Give again exactly the lines that stretch from the one with "def entryFlags (inc" to the end of the data below, including both of those lines and nothing else.

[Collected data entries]
/---
-- ==== Sys2Proof/Machine/Flags.lean ====
section
/-! DEFINITION. The flags of `dcf` and `emf` (spec/10_state.md R27, R28) and the command bytes that carry them and the
addresses (spec/30_encoding.md R87 to R91). -/

namespace Sys2Proof.Machine

/-- `dcf | mask` when `v` is 1, `dcf & ~mask` when it is 0, at 3 bits (spec/43_display_ops.md R172, R127 (e)). -/
def setFlag (mask : BitVec 3) (v : Bool) (f : BitVec 3) : BitVec 3 := if v then f ||| mask else f &&& ~~~mask

/-- The display-control command `0x08 | dcf` (R88). -/
def displayCommand (d : BitVec 3) : Byte := Config.CMD_DISPLAY ||| d.setWidth 8

/-- The entry-mode command `0x04 | emf` (R87). -/
def entryCommand (e : BitVec 2) : Byte := Config.CMD_ENTRY ||| e.setWidth 8

/-- The function-set command with its three flags (R89). -/
def functionCommand (dl n f : Bool) : Byte :=
  Config.CMD_FUNCTION ||| (if dl then Config.FLAG_DL else 0) ||| (if n then Config.FLAG_N else 0)
    ||| (if f then Config.FLAG_F else 0)

/-- The set-DDRAM-address command `0x80 | a` (R91). -/
def setDdramCommand (a : Addr) : Byte := Config.CMD_SET_DDRAM ||| a.setWidth 8

/-- The set-CGRAM-address command `0x40 | (slot << 3)` (R90). -/
def setCgramCommand (slot : Byte) : Byte := Config.CMD_SET_CGRAM ||| (slot <<< 3)

/-- The three display flags as `dcf` holds them: D in bit 2, C in bit 1, B in bit 0 (R27). -/
def displayFlags (d c b : Bool) : BitVec 3 := BitVec.ofBool d ++ BitVec.ofBool c ++ BitVec.ofBool b

/-- The two entry flags as `emf` holds them: increment in bit 1, shift in bit 0 (R28). -/
def entryFlags (inc shift : Bool) : BitVec 2 := BitVec.ofBool inc ++ BitVec.ofBool shift

end Sys2Proof.Machine
end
\---
SOLUTION BELOW>
def entryFlags (inc shift : Bool) : BitVec 2 := BitVec.ofBool inc ++ BitVec.ofBool shift

end Sys2Proof.Machine
end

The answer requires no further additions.